# Safari : supprimer pop accès rapide google



## zirko (16 Janvier 2022)

Bonjour à tous

Depuis quelques jours quand je fais des recherches sur google dans safari, j'ai constamment un po-up qui s'affiche en bas me proposant un accès rapide à google en téléchargeant une application (voir capture).

J'ai regardé dans les réglages de Safari, j'ai téléchargé l'application Google pour voir les réglages et impossible de supprimer ce pop-up.

Vous avez une idée ?

Merci beaucoup


----------



## love_leeloo (16 Janvier 2022)

le plus simple : changer de moteur de recherche 

DuckDuckGo est bien


----------



## zirko (16 Janvier 2022)

C’est pas faux mais j’aimerais plutôt arriver à supprimer ce bandeau.


----------



## MrTom (18 Janvier 2022)

zirko a dit:


> C’est pas faux mais j’aimerais plutôt arriver à supprimer ce bandeau.
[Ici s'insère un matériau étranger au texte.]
-- ==== Sys2Proof/Certificates/Slice0/Obligations.lean ====
section
/-!
DEFINITION. The statements for the provers. `s.ends c P` says that command `c` completes in state `s`, in a next state of
which `P` holds; `s.only t ps` that nothing but the parts `ps` of the state differs between `s` and `t`, and
`s.regsBut t fs` that no register field but those of `fs` does. -/

namespace Sys2Proof.Machine

/-- The command completes in `s`, in a next state of which `P` holds. -/
abbrev State.ends (s : State) (c : Instr) (P : State → Prop) : Prop := ∃ t, exec c s = .next t ∧ P t

/-- The last completion in the buffer is that of an admin command, with this status and result, and none is running. -/
def State.lastDone (t : State) (op : Nat) (a : AdmHdr) (status result : Nat) : Prop :=
  t.host.adm = none ∧ t.host.cbuf.getLast? = some ⟨.shared, [adminRec a.idx.toNat status op a.tag.toNat result], 1⟩

/-- A frame reaches the device and is taken: nothing of the device is held, its CRC is right, it is for this device, it
is no second sending. -/
abbrev State.hears (s : State) (f : Frame) : Prop :=
  s.idle = false ∧ s.ring.resetting = false ∧ f.crcOk = true ∧ f.retry = false ∧ s.forMe f = true

/-- The reaction of a source holds no reset: neither B nor C. -/
abbrev State.quiet (s : State) (n : Src) : Prop := bitN (s.src n).react 2 = false ∧ bitN (s.src n).react 3 = false

/-- Nothing waits to be written to host memory: no event, no completion. -/
abbrev State.nothingToWrite (s : State) : Prop :=
  s.host.events = [] ∧ s.host.evqNote = false ∧ s.host.cbuf = [] ∧ s.host.owed = [] ∧ s.host.admFin = none

/-- The device heads a ring. -/
abbrev State.headsRing (s : State) : Prop := s.role = 1 ∨ s.role = 2

/-- A write of a word is accepted: the block of the register responds and is in no BLOCK reset, and no rule refuses it. -/
abbrev State.accepts (s : State) (off : Nat) (v : Word) : Prop :=
  s.responds off = true ∧ s.blockHeld off = false ∧ s.refuseCode off v = 0

/-- The reactions of what a safety cycle has found hold no reset, and each is a source of the table. -/
abbrev State.dueQuiet (s : State) : Prop :=
  ∀ e ∈ s.saf.due, s.quiet (Fin.ofNat 128 e.1) ∧ srcListed (Fin.ofNat 128 e.1).val = true

/-- The channel of a found output, 0 for a source of the device. -/
def placeOf (e : Nat × Nat) : Ch := if isChanSrc (Fin.ofNat 128 e.1) then Fin.ofNat 16 e.2 else 0

/-- The transactions of a pass lie in their lanes and in the room that is left, and the pass is in its time. -/
abbrev State.takesAll (s : State) (i : SpendIn) : Prop :=
  i.tx.all (fun x => laneOk s.safShift x.addr && laneOk s.safShift x.data) = true ∧ s.passLate = false ∧
    (s.saf.pass = 2 ∨ (s.saf.bufA.length + i.tx.length ≤ 4096 ∧ s.saf.logA.length + (inputReads 0 i.tx).length ≤ 256))

/-- A calibration of a converter in a range has been accepted or rejected (R281, R282). -/
abbrev State.judged (s t : State) (conv rng : Nat) (s0 s1 : Int) : Prop :=
  match s.calPair rng (512 * s.mClk : Nat) s0 s1 (s.calOf conv rng) with
  | some (g, o) => (t.calLast conv rng).gdev = g ∧ (t.calLast conv rng).ofs = o ∧ (t.calLast conv rng).src = 1 ∧
      (t.calLast conv rng).age = 0
  | none => t.rd MET_FLAGS.CAL_FAIL = 1 ∧ (t.calOf conv rng).failed = true

/-- A compare of a spare has failed (R296): it is counted; a second one with another target withdraws the spare; a
converter that comes back is calibrated once more, and retired after that. -/
abbrev State.misses (s t : State) (sp : SpareId) : Prop :=
  let p := s.spare sp
  let two := p.lastBad.any (fun j => decide (j ≠ p.target))
  t.rd MET_FLAGS.IBX_MISMATCH = 1 ∧ t.rd MET_IBXCNT.MISMATCH = satU MET_IBXCNT.MISMATCH.w (s.rd MET_IBXCNT.MISMATCH + 1) ∧
    (two = true → (t.spare sp).st = .withdrawn ∧ t.active 50 = true) ∧
    (two = false → p.st = .returning → p.again = false → (t.spare sp).st = .carrying ∧ (t.spare sp).again = true) ∧
    (two = false → p.st = .returning → p.again = true → (t.spare sp).st = .substituting)

/-- The step commands with their opcodes (R436). -/
def stepCmds : List (Nat × (Ch → Half → StepDesc → Instr)) :=
  [(1, .cc), (2, .cv), (3, .cccv), (4, .cp), (5, .cr), (6, .pulse), (7, .rest), (8, .ocv), (9, .dcir), (10, .eis),
    (11, .nichg), (12, .ramp), (16, .wait), (17, .hold), (18, .gang), (31, .endStep)]

end Sys2Proof.Machine

section
open Sys2Proof Sys2Proof.Machine

/-! ### The machine as a whole -/

/-- Every command completes: it answers a next state, in which the rest of the queue and the identity of the device are
as before. -/
def Obligations.EveryCommandCompletes : Prop :=
  ∀ (c : Instr) (s : State), ∃ t, exec c s = .next t ∧ t.pending = s.pending ∧ t.sec.uid = s.sec.uid ∧
    t.sec.gradeM = s.sec.gradeM

/-- A step runs the command at the front of the queue on the state whose queue is the rest; with an empty queue the
block idles (the model's choice, log entry 1). -/
def Obligations.StepRunsFrontCommand : Prop :=
  (∀ (c : Instr) (rest : List Instr) (s : State),
    step { s with pending := c :: rest } = exec c { s with pending := rest }) ∧
  ∀ s : State, s.pending = [] → step s = .next s

/-- Every step keeps the canonical form of the register file: keys rising, nothing listed at its reset value. -/
def Obligations.StepKeepsRegisterFile : Prop :=
  ∀ s t : State, s.regs.ok = true → step s = .next t → t.regs.ok = true

/-- After reset the register file has its canonical form, the gangs fit together and the queue is empty. -/
def Obligations.ResetMeetsInvariants : Prop :=
  State.reset.regs.ok = true ∧ State.reset.gangsOk ∧ State.reset.pending = []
C'est Google qui te l'impose.


----------



## love_leeloo (18 Janvier 2022)

oui, sinon il faut installer l'application ET passer par cette application


----------



## zirko (18 Janvier 2022)

Alors j'ai trouvé la solution je la poste ici si quelqu'un rencontre un jour le même souci.

Il m'a suffi de désactiver puis de réactiver mon bloquer de pub WIPR pour que le bandeau ne réapparaisse plus.

À voir sur la durée.


----------